- **EXERCISE AIM**
Retrieve every line from the records in which the word "extended" occurs.

------------------------------

-- ==== Sys2Proof/Machine/Operands.lean ====
section
/-! DEFINITION. Reading and building payloads, bit fields and check values: little-endian fields (R15), saturating counters, the CRC of R486, and the canonical sparse store. -/
namespace Sys2Proof.Machine

/-- The number whose least significant byte comes first (R15). -/
def leNat : List Byte → Nat
  | [] => 0
  | b :: r => b.toNat + 256 * leNat r

/-- `n` bytes of a number, least significant byte first (R15). -/
def leBytes : Nat → Nat → List Byte
  | 0, _ => []
  | n + 1, v => BitVec.ofNat 8 v :: leBytes n (v / 256)

/-- The `n`-byte field at byte `i` of a payload. -/
def fieldAt (p : List Byte) (i n : Nat) : Nat := leNat ((p.drop i).take n)

/-- Byte `i` of a payload. -/
def byteAt (p : List Byte) (i : Nat) : Nat := fieldAt p i 1

/-- Whether the `n` bytes at byte `i` of a payload are 0. -/
def zeroAt (p : List Byte) (i n : Nat) : Bool := ((p.drop i).take n).all (· == 0)

/-- Bits `lo` up to `lo + n - 1` of a number (R14). -/
def bitsOf (v lo n : Nat) : Nat := v / 2 ^ lo % 2 ^ n

/-- One bit as a number. -/
def bitNat (b : Bool) : Nat := if b then 1 else 0

/-- `n` bytes of 0. -/
def zeros (n : Nat) : List Byte := List.replicate n 0

/-- A list cut or padded with 0 to exactly `n` bytes. -/
def padTo (n : Nat) (p : List Byte) : List Byte := p.take n ++ zeros (n - p.length)

/-- The 4 bytes of a word. -/
def wordBytes (w : Word) : List Byte := leBytes 4 w.toNat

/-- The words of a byte string, the last one padded with 0. -/
def bytesToWords : Nat → List Byte → List Word
  | 0, _ => []
  | n + 1, p => BitVec.ofNat 32 (leNat (p.take 4)) :: bytesToWords n (p.drop 4)

/-- A counter of `w` bits advanced by `n`, saturating (R148, R182, R235). -/
def satAdd {w : Nat} (c : BitVec w) (n : Nat) : BitVec w :=
  if c.toNat + n < 2 ^ w then BitVec.ofNat w (c.toNat + n) else BitVec.ofNat w (2 ^ w - 1)

/-- A counter advanced by one, saturating. -/
def satInc {w : Nat} (c : BitVec w) : BitVec w := satAdd c 1

/-- A fixed table with one entry changed by a function. -/
def upd {α : Type} {n : Nat} (v : Vector α n) (i : Fin n) (f : α → α) : Vector α n := v.set i (f v[i])

/-- A 4-bit or wider map with one bit set to a value. -/
def setBit {w : Nat} (v : BitVec w) (k : Nat) (b : Bool) : BitVec w :=
  if b then v ||| BitVec.ofNat w (2 ^ k) else v &&& ~~~ BitVec.ofNat w (2 ^ k)

/-- The entry of a sparse store at a number; `d` is what an unlisted number reads as. -/
def sparseGet {β : Type} (d : β) : Sparse β → Nat → β
  | [], _ => d
  | (k, v) :: r, a => if k = a then v else sparseGet d r a

/-- A sparse store with the entry at a number replaced, kept in canonical form. -/
def sparsePut {β : Type} [DecidableEq β] (d : β) : Sparse β → Nat → β → Sparse β
  | [], a, v => if v = d then [] else [(a, v)]
  | (k, w) :: r, a, v =>
    if a < k then (if v = d then (k, w) :: r else (a, v) :: (k, w) :: r)
    else if a = k then (if v = d then r else (a, v) :: r)
    else (k, w) :: sparsePut d r a v

/-- The canonical form of a sparse store: numbers strictly rising, and no entry equal to `d`. -/
def sparseWf {β : Type} [DecidableEq β] (d : β) : Sparse β → Bool
  | [] => true
  | (k, v) :: r => decide (v ≠ d) && (match r with | [] => true | (k', _) :: _ => decide (k < k')) && sparseWf d r

/-- The same contents, put together entry by entry, so that they stand in canonical form. -/
def sparseCopy {β : Type} [DecidableEq β] (d : β) (m : Sparse β) : Sparse β := m.foldr (fun e a => sparsePut d a e.1 e.2) []

/-- `Memory.wf`: a byte memory is in canonical form. Unlisted bytes read 0: every reset zeroes the memories (R508). -/
def memWf (m : Memory) : Bool := sparseWf (0 : Byte) m

/-- One byte of a memory. -/
def memByte (m : Memory) (a : Nat) : Byte := sparseGet (0 : Byte) m a

/-- `n` bytes of a memory from an address. -/
def memRead (m : Memory) : Nat → Nat → List Byte
  | _, 0 => []
  | a, n + 1 => memByte m a :: memRead m (a + 1) n

/-- A memory with bytes stored from an address on. -/
def memWrite (m : Memory) : Nat → List Byte → Memory
  | _, [] => m
  | a, b :: r => memWrite (sparsePut (0 : Byte) m a b) (a + 1) r

/-- A memory with every listed byte of the range `[a, a + n)` removed, so that the range reads 0. -/
def memClear (m : Memory) (a n : Nat) : Memory := m.filter (fun c => !(decide (a ≤ c.1) && decide (c.1 < a + n)))

/-- The `w` low bits of a number in reverse order. -/
def bitReverse : Nat → Nat → Nat
  | 0, _ => 0
  | w + 1, v => (v % 2) * 2 ^ w + bitReverse w (v / 2)

/-- One bit step of R486. -/
def crcStep (w poly acc : Nat) : Nat :=
  if acc.testBit (w - 1) then ((acc <<< 1) ^^^ poly) % 2 ^ w else (acc <<< 1) % 2 ^ w

/-- A function of a number, which is evaluated first. -/
def forced {α : Type} (n : Nat) (f : Nat → α) : α := match n with | 0 => f 0 | k + 1 => f (k + 1)

/-- `k` bit steps of R486. -/
def crcSteps (w poly : Nat) : Nat → Nat → Nat
  | 0, acc => acc
  | k + 1, acc => forced (crcStep w poly acc) (fun a => crcSteps w poly k a)

/-- The accumulator of R486 after a byte string. -/
def crcBytes (w poly : Nat) (refIn : Bool) : Nat → List Byte → Nat
  | acc, [] => acc
  | acc, b :: r =>
    let v := if refIn then bitReverse 8 b.toNat else b.toNat
    forced (crcSteps w poly 8 (acc ^^^ (v <<< (w - 8)))) (fun a => crcBytes w poly refIn a r)

/-- The last two lines of R486. -/
def crcFinish (w : Nat) (refOut finalInv : Bool) (acc : Nat) : Nat :=
  let v := if refOut then bitReverse w acc else acc
  if finalInv then v ^^^ (2 ^ w - 1) else v

/-- The value a configured check-value channel gives over a byte string (R486). -/
def checkValue (c : CheckChannel) (p : List Byte) : Nat :=
  crcFinish c.width.toNat c.refOut c.finalInv (crcBytes c.width.toNat c.poly.toNat c.refIn c.init.toNat p)

/-- The CRC-32 of R116. -/
def crc32 (p : List Byte) : Nat := crcFinish 32 true true (crcBytes 32 0x04C11DB7 true 0xFFFFFFFF p)

end Sys2Proof.Machine
end

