/-- Night locks an output's timing to Day's: the frame count, the line, and the rate and drive settings Day trained; its
transmitters stay in electrical idle (R394). -/
def lockTiming (o : OutNo) (t : OutTiming) (s : State) : State :=
  if !timing s.disp.outs[o] then s
  else showLink (applyMirror o (updOut o (fun x => { x with
    frame := t.frame, blankAt := s.clock.hubTime - t.age, link := t.link, rate := t.rate, drive := t.drive }) s)) o

end Sys2Proof.Machine
end

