def seFrame (e : List Byte) : Nat := fieldAt e 0 2
def seStart (e : List Byte) : Nat := fieldAt e 2 2
def seLength (e : List Byte) : Nat := byteAt e 4
def seLegacy (e : List Byte) : Bool := (byteAt e 5).testBit 5
def seLoss (e : List Byte) : Nat := bitsOf (byteAt e 5) 3 2
def seEvery (e : List Byte) : Bool := (byteAt e 5).testBit 2
def seSigned (e : List Byte) : Bool := (byteAt e 5).testBit 1
def seBig (e : List Byte) : Bool := (byteAt e 5).testBit 0
def seHosts (e : List Byte) : Nat := byteAt e 6 % 16
def sePeriod (e : List Byte) : Nat := fieldAt e 8 2
def seTimeout (e : List Byte) : Nat := fieldAt e 10 2

/-- INIT as a 64-bit value; a signal of LENGTH 0 always holds 0 (R357). -/
def seInit (e : List Byte) : Dword :=
  if seLength e = 0 then 0
  else if seSigned e then (BitVec.ofNat 32 (fieldAt e 12 4)).signExtend 64 else BitVec.ofNat 64 (fieldAt e 12 4)

/-- An entry of the map in force; an index without an entry has an empty one. -/
def frameAt (m : CanMap) (i : Nat) : List Byte := sparseGet [] m.frames i
def signalAt (m : CanMap) (i : Nat) : List Byte := sparseGet [] m.signals i

/-- The signals of a frame, by index. -/
def signalsOf (m : CanMap) (f : Nat) : List (Nat × List Byte) := m.signals.filter (fun e => seFrame e.2 == f)

/-- Whether a signal is transmitted. -/
def isTx (m : CanMap) (e : List Byte) : Bool := !e.isEmpty && feTx (frameAt m (seFrame e))

/-- The frame bits a big-endian signal occupies after bit k, most significant first (R357). -/
def bigBits : Nat → Nat → List Nat
  | 0, _ => []
  | n + 1, k => k :: bigBits n (if k % 8 = 0 then k + 15 else k - 1)

/-- The frame bits of a signal, most significant first (R357). -/
def sigBits (e : List Byte) : List Nat :=
  if seBig e then bigBits (seLength e) (seStart e)
  else ((List.range (seLength e)).map (fun i => seStart e + i)).reverse

/-! ### The checks of a commit (R358) -/

def lenOk (fd : Bool) (n : Nat) : Bool :=
  decide (n ≤ 8) || (fd && (n == 12 || n == 16 || n == 20 || n == 24 || n == 32 || n == 48 || n == 64))

/-- Whether a frame entry is sound beside the entries before it. -/
def frameOk (s : State) (m : CanMap) (i : Nat) (e : List Byte) : Bool :=
  let same (x : Nat × List Byte) : Bool :=
    decide (x.1 < i) && fePort x.2 == fePort e && feTx x.2 == feTx e && feId x.2 == feId e && feIde x.2 == feIde e
  decide (byteAt e 4 < 4) && zeroAt e 8 8 && (feIde e || decide (feId e < 2048)) && (feFd e || !feBrs e)
    && lenOk (feFd e) (feLen e) && canPresent s (fePort e) && !m.frames.any same

/-- Whether a signal entry is sound beside the entries before it. -/
def signalOk (m : CanMap) (i : Nat) (e : List Byte) : Bool :=
  let f := frameAt m (seFrame e)
  let bits := sigBits e
  let clash (x : Nat × List Byte) : Bool :=
    decide (x.1 < i) && seFrame x.2 == seFrame e && (sigBits x.2).any (fun k => bits.contains k)
  let hosts := ([0, 1, 2, 3] : List Nat).filter (fun k => (seHosts e).testBit k)
  decide (seFrame e < 256) && !f.isEmpty && decide (seStart e < 512) && decide (seLength e ≤ 64)
    && byteAt e 5 / 64 == 0 && decide (seLoss e < 3) && byteAt e 6 / 16 == 0 && byteAt e 7 == 0
    && bits.all (fun k => decide (k < 8 * feLen f))
    && (!feTx f || (decide (hosts.length ≤ 1) && !(seLegacy e && seHosts e != 0) && !m.signals.any clash))

/-- The first failing entry of a map: bit 15 for a signal, and its index (R371). -/
def mapFault (s : State) (m : CanMap) : Option Nat :=
  match m.frames.find? (fun x => !frameOk s m x.1 x.2) with
  | some x => some x.1
  | none => (m.signals.find? (fun x => !signalOk m x.1 x.2)).map (fun x => 32768 + x.1)

/-! ### Values -/

def noDelivery : CanDelivery := ⟨false, false, none, 0⟩
def noSignal : CanSignal := ⟨0, 0, false, false, Vector.replicate 4 noDelivery⟩
def noTx : CanTx := ⟨false, false⟩

def sigState (s : State) (i : Nat) : CanSignal := sparseGet noSignal s.can.signals i
def setSig (i : Nat) (f : CanSignal → CanSignal) (s : State) : State :=
  updCan (fun c => { c with signals := sparsePut noSignal c.signals i (f (sparseGet noSignal c.signals i)) }) s
def txState (s : State) (f : Nat) : CanTx := sparseGet noTx s.can.tx f
def setTx (f : Nat) (g : CanTx → CanTx) (s : State) : State :=
  updCan (fun c => { c with tx := sparsePut noTx c.tx f (g (sparseGet noTx c.tx f)) }) s

/-- The value a frame's data gives a signal, sign-extended when SIGNED (R357, R359). -/
def extract (e data : List Byte) : Dword :=
  let bits := (sigBits e).map (fun k => (byteAt data (k / 8)).testBit (k % 8))
  let v := bits.foldl (fun a b => 2 * a + bitNat b) 0
  if seSigned e && bits.headD false then BitVec.ofInt 64 ((v : Int) - 2 ^ seLength e) else BitVec.ofNat 64 v

/-- A frame's data with one signal's value put into its bits. -/
def insertSig (e : List Byte) (v : Dword) (data : List Byte) : List Byte :=
  ((sigBits e).reverse.zipIdx).foldl (fun d p =>
    d.set (p.1 / 8) (setBit (BitVec.ofNat 8 (byteAt d (p.1 / 8))) (p.1 % 8) (v.getLsbD p.2))) data

/-- The data of a transmitted frame with the latest values. -/
def frameData (s : State) (f : Nat) : List Byte :=
  (signalsOf s.can.map f).foldl (fun d x => insertSig x.2 (sigState s x.1).value d) (zeros (feLen (frameAt s.can.map f)))

/-- Whether a value fits a signal's length and signedness (R365). -/
def fitsSig (e : List Byte) (v : Dword) : Bool :=
  if seLength e = 0 then v == 0
  else if seSigned e then decide (-(2 ^ (seLength e - 1) : Int) ≤ v.toInt) && decide (v.toInt < 2 ^ (seLength e - 1))
  else decide (v.toNat < 2 ^ seLength e)

/-- A number saturated to a signal's length and signedness (R366). -/
def saturate (e : List Byte) (t : Int) : Dword :=
  if seLength e = 0 then 0
  else if seSigned e then BitVec.ofInt 64 (max (-(2 ^ (seLength e - 1) : Int)) (min (2 ^ (seLength e - 1) - 1) t))
  else BitVec.ofInt 64 (max 0 (min (2 ^ seLength e - 1) t))

/-! ### Transmission (R362, R363) -/

/-- Whether LOSS 2 stops a frame: one of its signals waits for its host. -/
def txStopped (s : State) (f : Nat) : Bool := (signalsOf s.can.map f).any (fun x => (sigState s x.1).stopped)

/-- The queued frame that is offered next: the lowest identifier of those whose GAP does not run. An identifier and its
extended form compare as arbitration does, base bits first, then a base frame before an extended one. -/
def arbitration (e : List Byte) : Nat := if feIde e then 2 * feId e + 1 else 2 * (feId e * 2 ^ 18)
def nextFrame (s : State) (p : CanPort) : Option (Fin 256) :=
  let rank (f : Fin 256) : Nat := arbitration (frameAt s.can.map f.val)
  (s.can.ports[p].queue.filter (fun f => !(txState s f.val).gap)).foldl (fun b f => match b with
    | none => some f
    | some g => if rank f < rank g then some f else some g) none

/-- Offers the next queued frame when the transmit buffer is empty; its values are taken now. -/
def offerFrame (p : CanPort) (s : State) : State :=
  if cpMode s.can.ports[p] != 1 then s
  else match s.can.ports[p].buffer, nextFrame s p with
  | none, some f =>
    updCanPort p (fun x => { x with queue := x.queue.filter (· != f), buffer := some (f, frameData s f.val) }) s
  | _, _ => s

/-- A frame becomes due: queued once; discarded at bus-off; held while its GAP runs; not sent while stopped, without a
signal, on a port that is not in normal mode, or while fabric port 11 is isolated (Table 13.4). -/
def queueFrame (f : Fin 256) (s : State) : State :=
  let e := frameAt s.can.map f.val
  let p := fePort e
  let x := s.can.ports[p]
  if e.isEmpty || !feTx e || (signalsOf s.can.map f.val).isEmpty || txStopped s f.val || cpMode x != 1
      || s.flt.isolated.getLsbD 11 then s
  else if x.bus = .busOff then canCount p 4 1 s
  else if x.queue.contains f then canCount p 5 1 s
  else if (txState s f.val).gap then setTx f.val (fun t => { t with held := true }) s
  else offerFrame p (updCanPort p (fun x => { x with queue := x.queue ++ [f] }) s)

/-- The values of several signals take effect together; then each frame with a changed signal of PERIOD 0 is queued. -/
def writeValues (ws : List (Nat × Dword)) (s : State) : State :=
  let m := s.can.map
  let changed := ws.filter (fun w => (sigState s w.1).value != w.2 && sePeriod (signalAt m w.1) == 0)
  let s := ws.foldl (fun s w => setSig w.1 (fun x => { x with value := w.2 }) s) s
  let frames := (List.finRange 256).filter (fun f => changed.any (fun w => seFrame (signalAt m w.1) == f.val))
  frames.foldl (fun s f => queueFrame f s) s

------------------------------

- **RESULT OF THIS EXERCISE**
/-- The value a frame's data gives a signal, sign-extended when SIGNED (R357, R359). -/
extended form compare as arbitration does, base bits first, then a base frame before an extended one. -/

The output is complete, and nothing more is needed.